12. Welcome cards: Send a welcome card signed by the team home to the new starter as soon as they accept your offer. This sends the message they are valued and makes it less likely they will take a competing job offer – something that is happening more and more now.

I recommend preparing these in batches – so get the team to sign 10 at a time and then add the name of each new starter. I can’t tell you how much positive feedback I get about the impact of this very simple tip!

Why not empower supervisors and co-ordinators to give spontaneous micro-gifts as a thank you for staff. Immediate recognition AND giving line managers autonomy. Two wins.

Managers can award small amounts of points instantly together with a personal message. Small gestures can also include hiding little notes of thanks where staff may discover them, such as in a pile of fresh towels in a care home for example. This will make them smile and feel appreciated and is likely to brighten their day. 

First Impressions: Remember how stressful it is when arriving at a new job. Why not reserve a parking space for new care workers on their first day with their name clearly visible? Make them feel important.

Do you have a City-based or very urban service? Most likely you will have a higher percentage of younger applicants. So, make sure your imagery and wording reflects their needs too. Urban recruitment catchments benefit from high concentrations of potential applicants and good transport links, but turnover will be higher as there is more population mobility and a younger demographic. If you are in a more suburban or rural setting then people are more settled so turnover is lower but you have to work even harder to create a healthy workplace culture because word of mouth will spread fast.

One of the most effective ways of reducing first 90 day survival rates for new care workers is peer mentoring - assigning an experienced staff member to buddy them. Brings agency spend down fast if you are a residential provider and can add +20% to staff retention stats in first months of employment. So, if you don’t run a buddying scheme, you should!

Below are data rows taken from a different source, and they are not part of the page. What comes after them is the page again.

/-- A change of one directory entry. -/
def modEntry (id : Nat) (f : Entry → Entry) : State → State :=
  modStore fun t => { t with dir := updateWhere (fun e => decide (e.id = id)) f t.dir }

/-- An entry leaves the directory, and the unheard list with it. -/
def removeEntry (id : Nat) : State → State := modStore fun t => { t with
  dir := t.dir.filter fun e => decide (e.id ≠ id), unheard := t.unheard.filter fun x => decide (x ≠ id) }

/-- The store is READY. -/
def storeReady (s : State) : Bool := decide (s.store.st = .ready)

/-- The id after this one, 65535 wrapping to 1. -/
def nextIdAfter (n : Nat) : Nat := if n < 65535 then n + 1 else 1

/-- The first id from this one on that no entry holds; the directory holds at most 96 entries (R138). -/
def skipIds (dir : List Entry) : Nat → Nat → Nat
  | 0, n => n
  | fuel + 1, n => if dir.any fun e => decide (e.id = n) then skipIds dir fuel (nextIdAfter n) else n

/-- The id the next created message takes (R138). -/
def freshId (s : State) : Nat := skipIds s.store.dir 97 s.store.nextId

/-- The creation number after this one (R138; past the greatest it is unstated). -/
def nextCreation (n : Nat) : Nat := if n < 4294967295 then n + 1 else Config.creationAfterMax

/-- A new directory entry (R138). -/
def newEntry (s : State) (owner : Owner) (kind : MsgKind) (mailbox : Option Nat) (coding : Coding) : Entry where
  id := freshId s
  kind := kind
  state := .opened
  writer := some owner
  mailbox := mailbox
  coding := coding
  length := 0
  pages := 0
  created := s.link.dayClock
  creation := s.store.creation
  caller := match owner with | .line l => (s.line l).iface.caller | .host => none
  fetched := decide (owner = .host)
  truncated := false
  recovered := false
  erasePending := false
  inUse := 0
  chain := []

/-- A new writing stream (R146). -/
def newWriter (id : Nat) (owner : Owner) : WStream where
  id := id
  owner := owner
  active := true
  seq := 0
  base := 0
  handed := none
  granted := false
  filling := []
  seg := none
  inStore := 0
  pages := []
  region := none
  paced := false
  failed := false
  cut := .none
  closing := none

/-- A message is created with its writing stream (R138). -/
def createMessage (owner : Owner) (kind : MsgKind) (mailbox : Option Nat) (coding : Coding) (s : State) : State :=
  let e := newEntry s owner kind mailbox coding
  modStore (fun t => { t with
    dir := t.dir ++ [e]
    creation := nextCreation t.creation
    nextId := skipIds (t.dir ++ [e]) 97 (nextIdAfter e.id)
    writers := t.writers ++ [newWriter e.id owner] }) s

/-! ### Space (R143) -/

/-- The segments of a region that are present. -/
def Region.segments (r : Region) : Nat := if r.present then 64 * 2 ^ r.sizeCode else 0

/-- The sustain count of a present region (R136). -/
def Region.sustain (r : Region) : Nat :=
  if r.wide then (if r.waitStates ≤ 3 then 4 else 3) else (if r.waitStates ≤ 3 then 2 else 1)

/-- The present segments of a region table, ascending, without the label. -/
def presentSegments (regions : List Region) : List Nat :=
  ((List.range 4).flatMap fun i =>
    (List.range (regions.getD i absentRegion).segments).map fun j => i * 1024 + j).filter fun n => decide (n ≠ 0)

/-- The region of a segment. -/
def regionOfSeg (seg : Nat) : Nat := seg / 1024

/-- The free count. -/
def freeCount (s : State) : Nat := s.store.free.length

/-- The free count of a region. -/
def freeInRegion (s : State) (r : Nat) : Nat := (s.store.free.filter fun n => decide (regionOfSeg n = r)).length

/-- The free segments of a region are kept ascending, so the first is the lowest. -/
def lowestFree (s : State) (r : Nat) : Option Nat := s.store.free.find? fun n => decide (regionOfSeg n = r)

/-- A segment into the ascending free pool. -/
def insertSeg (x : Nat) : List Nat → List Nat
  | [] => [x]
  | y :: rest => if x < y then x :: y :: rest else if x = y then y :: rest else y :: insertSeg x rest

I have a guide on how to do that well, so email me neil@carefriends.co.uk if you’d like a copy.

Establish realistic expectations up front with candidates about workload. Tell them if you expect their schedule will be up and down initially. Explain it may take time for them to build up the work schedule they’re looking for. New starters won’t get surprised and more will stay. I found that new starters who have care experience tend to want a similar shift pattern to before as fast as possible. Whereas those for whom it is their first care role, will need a slower ramp up in workload if possible.

Put signage (maybe on TV screen or a poster or whiteboard) up in reception welcoming all new staff on their first day by name. It is so powerful to see you own name displayed as this shows you are expected and in the right place. As an added extra, take a photo of the candidate during the recruitment process and share their photo and name with colleagues, so they will be greeted by name in the kitchen as they make a coffee.

Distance matters: Most residential care staff don’t travel more than 6 miles to their job. Homecare workers drive about 5 miles to their first client. So, if your applicant lives much further away probe whether they have considered the daily commute. Also, I recommend plotting existing staff home postcodes on google maps and look for any patterns or clusters of pins. Is your advertising targeting where staff live? Look for clusters of pins. Shouldn’t you be door-dropping and advertising there?

Mandating daily praise. A simple way to positively change your company culture is to mandate supervisors that they must find 1 example of good care practice each day & praise that employee. Then record it in a ‘praise’ book. The manager can then write a thank you note home to at least one employee each month listing this good work. This is shown to family and friends and builds great loyalty. 

Get the boss to help onboarding: The CEO or owner or area director or a senior person in the company should seek out and have a brief chat with every new starter in their first week. New starters are far less likely to feel unloved after that.